- _Task to carry out_:
The whole listing below is to be returned without alteration.

- _Listed records_:
*** Begin section ***

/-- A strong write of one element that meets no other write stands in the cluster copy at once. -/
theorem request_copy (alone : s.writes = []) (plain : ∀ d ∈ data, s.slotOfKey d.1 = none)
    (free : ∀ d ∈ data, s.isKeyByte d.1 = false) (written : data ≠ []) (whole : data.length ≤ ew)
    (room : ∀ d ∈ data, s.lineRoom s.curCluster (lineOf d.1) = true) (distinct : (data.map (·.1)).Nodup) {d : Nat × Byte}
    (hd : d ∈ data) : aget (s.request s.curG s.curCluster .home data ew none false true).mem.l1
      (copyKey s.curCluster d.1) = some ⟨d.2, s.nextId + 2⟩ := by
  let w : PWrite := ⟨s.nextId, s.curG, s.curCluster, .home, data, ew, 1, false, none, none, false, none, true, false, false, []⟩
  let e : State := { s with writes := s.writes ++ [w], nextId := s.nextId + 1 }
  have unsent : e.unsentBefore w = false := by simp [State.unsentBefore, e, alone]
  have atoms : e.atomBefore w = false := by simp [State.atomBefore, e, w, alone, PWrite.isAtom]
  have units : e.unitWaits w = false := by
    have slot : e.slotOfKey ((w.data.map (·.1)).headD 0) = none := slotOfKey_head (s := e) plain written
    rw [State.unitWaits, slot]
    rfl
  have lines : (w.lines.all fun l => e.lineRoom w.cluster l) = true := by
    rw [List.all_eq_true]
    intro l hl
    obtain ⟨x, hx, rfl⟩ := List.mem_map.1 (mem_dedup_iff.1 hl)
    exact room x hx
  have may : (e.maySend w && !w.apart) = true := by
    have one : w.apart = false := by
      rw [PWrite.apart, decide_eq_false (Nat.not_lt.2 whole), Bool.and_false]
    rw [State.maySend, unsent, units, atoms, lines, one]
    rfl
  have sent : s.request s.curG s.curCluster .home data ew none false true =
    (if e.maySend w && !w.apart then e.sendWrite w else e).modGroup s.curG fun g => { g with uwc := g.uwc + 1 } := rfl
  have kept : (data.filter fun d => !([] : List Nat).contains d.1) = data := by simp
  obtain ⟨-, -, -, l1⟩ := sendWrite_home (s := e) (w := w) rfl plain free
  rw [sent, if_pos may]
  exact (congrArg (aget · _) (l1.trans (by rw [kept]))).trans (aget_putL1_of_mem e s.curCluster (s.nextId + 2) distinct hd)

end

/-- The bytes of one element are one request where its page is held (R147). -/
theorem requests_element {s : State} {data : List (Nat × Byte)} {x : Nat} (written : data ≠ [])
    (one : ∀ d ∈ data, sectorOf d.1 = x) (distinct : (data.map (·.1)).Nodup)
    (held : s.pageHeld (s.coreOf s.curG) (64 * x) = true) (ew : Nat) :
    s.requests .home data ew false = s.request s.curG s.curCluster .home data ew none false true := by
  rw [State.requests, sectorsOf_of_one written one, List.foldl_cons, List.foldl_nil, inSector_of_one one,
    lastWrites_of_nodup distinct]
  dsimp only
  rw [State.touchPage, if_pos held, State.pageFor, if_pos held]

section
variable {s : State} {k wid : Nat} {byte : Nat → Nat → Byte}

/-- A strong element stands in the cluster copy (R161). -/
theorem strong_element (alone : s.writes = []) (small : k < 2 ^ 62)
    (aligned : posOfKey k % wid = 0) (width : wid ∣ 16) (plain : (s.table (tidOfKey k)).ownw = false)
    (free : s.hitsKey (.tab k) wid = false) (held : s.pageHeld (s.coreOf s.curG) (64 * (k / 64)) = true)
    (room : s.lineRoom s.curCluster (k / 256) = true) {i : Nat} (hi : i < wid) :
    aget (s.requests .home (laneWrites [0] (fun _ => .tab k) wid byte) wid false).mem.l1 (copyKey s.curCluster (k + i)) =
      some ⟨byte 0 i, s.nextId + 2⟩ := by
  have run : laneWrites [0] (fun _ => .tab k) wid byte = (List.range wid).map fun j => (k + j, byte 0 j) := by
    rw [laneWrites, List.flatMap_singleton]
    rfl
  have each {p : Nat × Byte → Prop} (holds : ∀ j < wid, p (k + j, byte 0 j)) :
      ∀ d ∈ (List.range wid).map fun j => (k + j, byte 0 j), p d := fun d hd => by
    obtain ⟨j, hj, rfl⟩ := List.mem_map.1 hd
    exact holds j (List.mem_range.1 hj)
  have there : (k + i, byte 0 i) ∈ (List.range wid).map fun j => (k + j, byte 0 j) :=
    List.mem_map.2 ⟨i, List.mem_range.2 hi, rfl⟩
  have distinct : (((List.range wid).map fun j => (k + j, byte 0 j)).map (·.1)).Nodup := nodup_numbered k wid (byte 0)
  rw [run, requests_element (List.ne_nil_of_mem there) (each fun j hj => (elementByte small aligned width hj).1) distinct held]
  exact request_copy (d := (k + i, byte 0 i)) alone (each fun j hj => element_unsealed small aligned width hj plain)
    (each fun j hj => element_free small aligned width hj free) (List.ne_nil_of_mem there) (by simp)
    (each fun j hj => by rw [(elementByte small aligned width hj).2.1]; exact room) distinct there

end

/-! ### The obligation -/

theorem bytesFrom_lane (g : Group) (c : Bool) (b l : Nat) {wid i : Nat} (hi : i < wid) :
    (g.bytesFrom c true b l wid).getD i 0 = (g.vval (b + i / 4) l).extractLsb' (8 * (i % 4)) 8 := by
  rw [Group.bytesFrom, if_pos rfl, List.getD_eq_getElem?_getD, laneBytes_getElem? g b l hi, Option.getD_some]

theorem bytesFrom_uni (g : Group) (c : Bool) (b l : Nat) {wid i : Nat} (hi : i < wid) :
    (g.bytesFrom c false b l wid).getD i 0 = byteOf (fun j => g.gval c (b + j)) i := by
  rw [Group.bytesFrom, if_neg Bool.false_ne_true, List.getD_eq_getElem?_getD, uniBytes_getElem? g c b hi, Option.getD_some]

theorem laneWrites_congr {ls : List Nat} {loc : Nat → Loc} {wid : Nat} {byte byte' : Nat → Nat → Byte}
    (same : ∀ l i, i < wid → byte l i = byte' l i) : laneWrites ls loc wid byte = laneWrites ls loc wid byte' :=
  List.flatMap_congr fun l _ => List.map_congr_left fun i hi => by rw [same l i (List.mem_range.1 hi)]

*** End section ***

- _Response box_:
/-- A strong write of one element that meets no other write stands in the cluster copy at once. -/
theorem request_copy (alone : s.writes = []) (plain : ∀ d ∈ data, s.slotOfKey d.1 = none)
    (free : ∀ d ∈ data, s.isKeyByte d.1 = false) (written : data ≠ []) (whole : data.length ≤ ew)
    (room : ∀ d ∈ data, s.lineRoom s.curCluster (lineOf d.1) = true) (distinct : (data.map (·.1)).Nodup) {d : Nat × Byte}
    (hd : d ∈ data) : aget (s.request s.curG s.curCluster .home data ew none false true).mem.l1
      (copyKey s.curCluster d.1) = some ⟨d.2, s.nextId + 2⟩ := by
  let w : PWrite := ⟨s.nextId, s.curG, s.curCluster, .home, data, ew, 1, false, none, none, false, none, true, false, false, []⟩
  let e : State := { s with writes := s.writes ++ [w], nextId := s.nextId + 1 }
  have unsent : e.unsentBefore w = false := by simp [State.unsentBefore, e, alone]
  have atoms : e.atomBefore w = false := by simp [State.atomBefore, e, w, alone, PWrite.isAtom]
  have units : e.unitWaits w = false := by
    have slot : e.slotOfKey ((w.data.map (·.1)).headD 0) = none := slotOfKey_head (s := e) plain written
    rw [State.unitWaits, slot]
    rfl
  have lines : (w.lines.all fun l => e.lineRoom w.cluster l) = true := by
    rw [List.all_eq_true]
    intro l hl
    obtain ⟨x, hx, rfl⟩ := List.mem_map.1 (mem_dedup_iff.1 hl)
    exact room x hx
  have may : (e.maySend w && !w.apart) = true := by
    have one : w.apart = false := by
      rw [PWrite.apart, decide_eq_false (Nat.not_lt.2 whole), Bool.and_false]
    rw [State.maySend, unsent, units, atoms, lines, one]
    rfl
  have sent : s.request s.curG s.curCluster .home data ew none false true =
    (if e.maySend w && !w.apart then e.sendWrite w else e).modGroup s.curG fun g => { g with uwc := g.uwc + 1 } := rfl
  have kept : (data.filter fun d => !([] : List Nat).contains d.1) = data := by simp
  obtain ⟨-, -, -, l1⟩ := sendWrite_home (s := e) (w := w) rfl plain free
  rw [sent, if_pos may]
  exact (congrArg (aget · _) (l1.trans (by rw [kept]))).trans (aget_putL1_of_mem e s.curCluster (s.nextId + 2) distinct hd)

end

/-- The bytes of one element are one request where its page is held (R147). -/
theorem requests_element {s : State} {data : List (Nat × Byte)} {x : Nat} (written : data ≠ [])
    (one : ∀ d ∈ data, sectorOf d.1 = x) (distinct : (data.map (·.1)).Nodup)
    (held : s.pageHeld (s.coreOf s.curG) (64 * x) = true) (ew : Nat) :
    s.requests .home data ew false = s.request s.curG s.curCluster .home data ew none false true := by
  rw [State.requests, sectorsOf_of_one written one, List.foldl_cons, List.foldl_nil, inSector_of_one one,
    lastWrites_of_nodup distinct]
  dsimp only
  rw [State.touchPage, if_pos held, State.pageFor, if_pos held]

section
variable {s : State} {k wid : Nat} {byte : Nat → Nat → Byte}

/-- A strong element stands in the cluster copy (R161). -/
theorem strong_element (alone : s.writes = []) (small : k < 2 ^ 62)
    (aligned : posOfKey k % wid = 0) (width : wid ∣ 16) (plain : (s.table (tidOfKey k)).ownw = false)
    (free : s.hitsKey (.tab k) wid = false) (held : s.pageHeld (s.coreOf s.curG) (64 * (k / 64)) = true)
    (room : s.lineRoom s.curCluster (k / 256) = true) {i : Nat} (hi : i < wid) :
    aget (s.requests .home (laneWrites [0] (fun _ => .tab k) wid byte) wid false).mem.l1 (copyKey s.curCluster (k + i)) =
      some ⟨byte 0 i, s.nextId + 2⟩ := by
  have run : laneWrites [0] (fun _ => .tab k) wid byte = (List.range wid).map fun j => (k + j, byte 0 j) := by
    rw [laneWrites, List.flatMap_singleton]
    rfl
  have each {p : Nat × Byte → Prop} (holds : ∀ j < wid, p (k + j, byte 0 j)) :
      ∀ d ∈ (List.range wid).map fun j => (k + j, byte 0 j), p d := fun d hd => by
    obtain ⟨j, hj, rfl⟩ := List.mem_map.1 hd
    exact holds j (List.mem_range.1 hj)
  have there : (k + i, byte 0 i) ∈ (List.range wid).map fun j => (k + j, byte 0 j) :=
    List.mem_map.2 ⟨i, List.mem_range.2 hi, rfl⟩
  have distinct : (((List.range wid).map fun j => (k + j, byte 0 j)).map (·.1)).Nodup := nodup_numbered k wid (byte 0)
  rw [run, requests_element (List.ne_nil_of_mem there) (each fun j hj => (elementByte small aligned width hj).1) distinct held]
  exact request_copy (d := (k + i, byte 0 i)) alone (each fun j hj => element_unsealed small aligned width hj plain)
    (each fun j hj => element_free small aligned width hj free) (List.ne_nil_of_mem there) (by simp)
    (each fun j hj => by rw [(elementByte small aligned width hj).2.1]; exact room) distinct there

end

/-! ### The obligation -/

theorem bytesFrom_lane (g : Group) (c : Bool) (b l : Nat) {wid i : Nat} (hi : i < wid) :
    (g.bytesFrom c true b l wid).getD i 0 = (g.vval (b + i / 4) l).extractLsb' (8 * (i % 4)) 8 := by
  rw [Group.bytesFrom, if_pos rfl, List.getD_eq_getElem?_getD, laneBytes_getElem? g b l hi, Option.getD_some]

theorem bytesFrom_uni (g : Group) (c : Bool) (b l : Nat) {wid i : Nat} (hi : i < wid) :
    (g.bytesFrom c false b l wid).getD i 0 = byteOf (fun j => g.gval c (b + j)) i := by
  rw [Group.bytesFrom, if_neg Bool.false_ne_true, List.getD_eq_getElem?_getD, uniBytes_getElem? g c b hi, Option.getD_some]

theorem laneWrites_congr {ls : List Nat} {loc : Nat → Loc} {wid : Nat} {byte byte' : Nat → Nat → Byte}
    (same : ∀ l i, i < wid → byte l i = byte' l i) : laneWrites ls loc wid byte = laneWrites ls loc wid byte' :=
  List.flatMap_congr fun l _ => List.map_congr_left fun i hi => by rw [same l i (List.mem_range.1 hi)]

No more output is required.